# St Barts Forums > Storm Tracker >  >  Happy First Day of Spring!

## MIke R

and its a *POWDER DAY!!!.*..pinch me

major dumpage last night....

----------


## stbartshopper

Happy first day of spring to you as well. We have snow forecasted for this coming Tues. in Indianapolis, which means it is on the way to the east coast after that. At our home in northern Michigan, they have a new contest as to when our lake, Lake Charlevoix, will melt.
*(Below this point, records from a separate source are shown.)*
/-- A successful refresh in five steps: the slot advances round the ring; a staged retarget is applied when it wraps; the
pattern watch is evaluated on the block just committed; the count falls; the channel goes SPENT, else IDLE after a stopping
match, else PENDING for a remembered trigger, else ARMED. Its notices come in this order: CHANNEL_RETARGETED for the wrap;
CHANNEL_MATCH for a match, with the match flag; one of CHANNEL_SPENT, CHANNEL_ROUND, CHANNEL_THRESHOLD for the count, each by
its flag; CHANNEL_IDLE for the stop, unless a deferred action will send it (R111, R112, R113, R114, R115, R123). -/
def Obligations.RefreshCompletesInFiveSteps : Prop :=
  ∀ (n : Nat) (cfg : ChannelConfig) (words : List Word) (c : Channel),
    let k := completeRefresh n cfg words c
    let slot := if c.slot + 1 < cfg.ringDepth then c.slot + 1 else 0
    let wraps := ¬ c.slot + 1 < cfg.ringDepth
    let left := c.remaining - 1
    let remaining := if cfg.reload = 0 then 0 else if left = 0 ∧ cfg.mode = .continuous then cfg.reload else left
    let spent := cfg.reload ≠ 0 ∧ left = 0 ∧ cfg.mode = .single
    let value (w : Watch) : Word := words.getD w.offset 0 &&& w.mask
    let hits (w : Watch) : Prop := cfg.direction = .inward ∧ cfg.watch = some w ∧
      ((w.condition = .equal ∧ value w = w.value &&& w.mask) ∨ (w.condition = .differ ∧ value w ≠ w.value &&& w.mask) ∨
        (w.condition = .changed ∧ ∃ p, c.previous = some p ∧ p ≠ value w))
    let stops := ∃ w, hits w ∧ w.action = .notifyAndStop
    k.channel.slot = slot ∧ k.channel.remaining = remaining ∧
    (∀ r, c.staged = some r → wraps → k.channel.staged = none ∧ k.channel.config = some { cfg with
      stationAddr := r.stationAddr.getD cfg.stationAddr, mirrorBase := r.mirrorBase.getD cfg.mirrorBase }) ∧
    (c.staged = none ∨ ¬ wraps → k.channel.staged = c.staged ∧ k.channel.config = c.config) ∧
    (∀ w, cfg.direction = .inward → cfg.watch = some w → k.channel.previous = some (value w)) ∧
    (cfg.direction = .outward ∨ cfg.watch = none → k.channel.previous = c.previous) ∧
    (spent → k.channel.state = .spent) ∧ (¬ spent → stops → k.channel.state = .idle) ∧
    (¬ spent → ¬ stops → k.channel.state = if c.remembered then .pending else .armed) ∧
    k.channel.remembered = false ∧ (spent ∨ stops → k.channel.timer = none) ∧
    (¬ spent → ¬ stops → k.channel.timer = c.timer) ∧
    k.channel.overrun = c.overrun ∧ k.channel.miss = c.miss ∧ k.channel.deferred = c.deferred ∧
    k.channel.faultCause = c.faultCause ∧ k.channel.rejectReason = c.rejectReason ∧
    ∃ retargeted matched counted idled : List NoticeBody, k.notices = retargeted ++ matched ++ counted ++ idled ∧
      (∀ r, c.staged = some r → wraps → retargeted = [.channelRetargeted n (r.stationAddr.getD cfg.stationAddr)
        (r.mirrorBase.getD cfg.mirrorBase)]) ∧
      (c.staged = none ∨ ¬ wraps → retargeted = []) ∧
      (∀ w, hits w → cfg.notifyMatch = true →
        matched = [.channelMatch n c.slot (value w) c.previous (decide (w.action = .notifyAndStop))]) ∧
      ((∀ w, ¬ hits w) ∨ cfg.notifyMatch = false → matched = []) ∧
      (cfg.reload = 0 → counted = []) ∧ (spent → counted = [.channelSpent n slot c.overrun c.miss]) ∧
      (cfg.reload ≠ 0 → left = 0 → cfg.mode = .continuous →
        counted = if cfg.notifyRound then [.channelRound n cfg.reload c.overrun c.miss] else []) ∧
      (cfg.reload ≠ 0 → left ≠ 0 →
        counted = if left = cfg.threshold ∧ cfg.notifyThreshold then [.channelThreshold n left] else []) ∧
      (stops → ¬ spent → c.deferred = none → idled = [.channelIdle n .matchStop slot remaining]) ∧
      (¬ stops ∨ spent ∨ c.deferred ≠ none → idled = [])

/-! ### The timers (R22, R70, R92, R94, R106) -/

/-- The timers' expiries: a deadline finishes a live entry EXPIRED, or marks it while its exchange is in flight; a backoff's
end offers its item; an interval gives one trigger; the probe and sense timers restart and add their items where a station
qualifies and the link is RUNNING or HELD; each timer, while it does not run, changes nothing (R22, R23, R70, R92, R94, R106; log 3). -/
def Obligations.TimersExpire : Prop :=
  ∀ s : State, s.part.state = .ready →
    let goes (c : Instr) (b : Blocks) : Prop := exec c s = .next ((s.withBlk b).settleTx)
    (∀ t, s.blk.entry t = none → goes (.deadlineExpiry t) s.blk) ∧
    (∀ t e, s.blk.entry t = some e →
      (e.deadlineTimer = none → goes (.deadlineExpiry t) s.blk) ∧
      (e.deadlineTimer ≠ none →
        (e.state = .waiting ∨ (e.state = .active ∧ ¬ InFlight s.blk (.entry t)) →
          goes (.deadlineExpiry t) (s.blk.finishEntry t .expired none)) ∧
        (e.state = .active → InFlight s.blk (.entry t) →
          let marks : Marks := match e.marks with
            | .absent => .expireOnly
            | .cancelOnly => .cancelFirst
            | m => m
          let e' : Entry := { e with marks := marks, deadlineTimer := none }
          goes (.deadlineExpiry t) { s.blk with reg := { s.blk.reg with
            entries := s.blk.reg.entries.map (fun x => if x.ticket = t then e' else x) } }))) ∧
    (∀ i, (∀ c, s.blk.context i = some c → c.backoff = none) → goes (.backoffEnd i) s.blk) ∧
    (s.blk.sched.probeTimer = none → goes .probeTimerExpiry s.blk) ∧
    (s.blk.sched.senseTimer = none → goes .senseTimerExpiry s.blk) ∧
    (∀ (i : Item) (c : Context) (ok : Prop), s.blk.context i = some c → c.backoff ≠ none →
      ((∃ t e, i = .entry t ∧ s.blk.entry t = some e ∧ e.state = .active ∧
          (ok ↔ Usable s.blk e.station ∧ e.marks = .absent)) ∨
        (∃ n cfg, i = .channel n ∧ (s.blk.channel n).config = some cfg ∧ (s.blk.channel n).state = .active ∧
          (ok ↔ Usable s.blk cfg.station)) ∨
        (i = .sense ∧ (ok ↔ Usable s.blk c.station))) →
      let contexts := s.blk.engine.contexts.map (fun x => if x.item = i then { c with backoff := none } else x)
      (ok ∧ ¬ InFlight s.blk i ∧ c.hold = false → goes (.backoffEnd i) { s.blk with
        sched := { s.blk.sched with ready := joined s.blk.sched.ready i }
        engine := { s.blk.engine with contexts := contexts } }) ∧
      (¬ (ok ∧ ¬ InFlight s.blk i ∧ c.hold = false) →
        goes (.backoffEnd i) { s.blk with engine := { s.blk.engine with contexts := contexts } })) ∧
    (∀ n, (s.blk.channel n).timer = none → goes (.intervalExpiry n) s.blk) ∧
    (∀ n, (s.blk.channel n).timer ≠ none → goes (.intervalExpiry n) (s.blk.trigger n)) ∧
    (s.blk.sched.probeTimer ≠ none →
      let some_ := ∃ a, 1 ≤ a ∧ a ≤ 31 ∧ s.blk.sched.mask.getLsbD a = true ∧
        ((s.blk.station a).state = .absent ∨ (s.blk.station a).state = .lost)
      let joins := (s.blk.sched.link = .running ∨ s.blk.sched.link = .held) ∧ some_
      (joins → goes .probeTimerExpiry { s.blk with sched := { s.blk.sched with
        probeTimer := some s.blk.sched.probeInterval, ready := joined s.blk.sched.ready .probe } }) ∧
      (¬ joins → goes .probeTimerExpiry { s.blk with sched := { s.blk.sched with
        probeTimer := some s.blk.sched.probeInterval } })) ∧
    (s.blk.sched.senseTimer ≠ none →
      let some_ := ∃ a n cfg, 1 ≤ a ∧ a ≤ 31 ∧ n < 16 ∧ Usable s.blk a ∧ OpenToNew s.blk a ∧
        (s.blk.channel n).config = some cfg ∧ cfg.station = a ∧ cfg.source = .attention ∧
        ((s.blk.channel n).state = .armed ∨ (s.blk.channel n).state = .pending ∨ (s.blk.channel n).state = .active)
      let joins := (s.blk.sched.link = .running ∨ s.blk.sched.link = .held) ∧ s.blk.context .sense = none ∧ some_
      (joins → goes .senseTimerExpiry { s.blk with sched := { s.blk.sched with
        senseTimer := some s.blk.sched.senseInterval, ready := joined s.blk.sched.ready .sense } }) ∧
      (¬ joins → goes .senseTimerExpiry { s.blk with sched := { s.blk.sched with
        senseTimer := some s.blk.sched.senseInterval } }))

/-! ### Laws that every step keeps -/

/-- Mirror memory keeps its one canonical form in every step (log 11); the engine's fields go on agreeing with its phase, and
the host port's queue, counters and frame being assembled stay within their bounds (R54, R55, R61, R64, R124, R128, R155, R156,
R159, R160). -/
def Obligations.MirrorEngineAndPortStayLawful : Prop :=
  (∀ s t : State, MirrorCanonical s → step s = .next t → MirrorCanonical t) ∧
  ∀ s t : State, EngineAgrees s.blk.engine → PortBounded s.host → step s = .next t →
    EngineAgrees t.blk.engine ∧ PortBounded t.host

/-- The laws of the notice queue hold after every step that begins with them (R138, R139, R142, R144, R145). -/
def Obligations.NoticesStayOrdered : Prop :=
  ∀ s t : State, NoticesOrdered s.blk.notices → step s = .next t → NoticesOrdered t.blk.notices

/-- The laws of the registry and of the ties of its notices hold after every step that begins with them and with those of the
notice queue; so the queue never holds more than 48 notices. The laws of the ranges hold after every step that begins with
them and with those of the registry, the owners and the channels: words done never exceeds the count, and every mirror range
lies inside mirror memory; so no step from such a state stops with a fault (R1, R3, R4, R12, R97, R103, R137, R140, R149;
log 21). -/
def Obligations.RegistryStaysLawful : Prop :=
  (∀ s t : State, RegistryLaws s.blk → NoticesOrdered s.blk.notices → step s = .next t → RegistryLaws t.blk) ∧
  (∀ s t : State, RegistryLaws s.blk → OwnersAgree s.blk → (∀ n, n < 16 → ChannelLaws (s.blk.channel n)) →
    RangeLaws s.blk → step s = .next t → RangeLaws t.blk) ∧
  ∀ s : State, (∀ n, n < 16 → ChannelLaws (s.blk.channel n)) → RangeLaws s.blk → ∃ t, step s = .next t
You may have read that Lake Michigan has frozen over 97%. Spring can not come quick enough!

----------


## MIke R

yes we have  lake ice melt contests every year...its actually a big event with many great prizes.....

----------


## NHDiane

About 3-4 inches of heavy, wet stuff fell after midnight last night along with some sleet mix...wonderful to wake up to on this first day of spring!   :culpability:  Looks like you received the jackpot Mike.

----------


## MIke R

a foot plus...headin out  now to take a few runs before work

life is good

----------


## NHDiane

Enjoy playing in the snow!

----------


## andynap

Not until 12:57 PM

----------


## NHDiane

The detail man strikes again :Wink-slap:

----------


## MIke R

stlll snowing up here Diane....

----------


## NHDiane

Keep it up there!!!  It's been spitting rain here the last couple of hours

----------


## andynap

Happy First Day of Spring.  :Triumphant:  It hit 60 today

----------


## MIke R

....its been great but I am ready for Spring and the tropics and the Cape now....

----------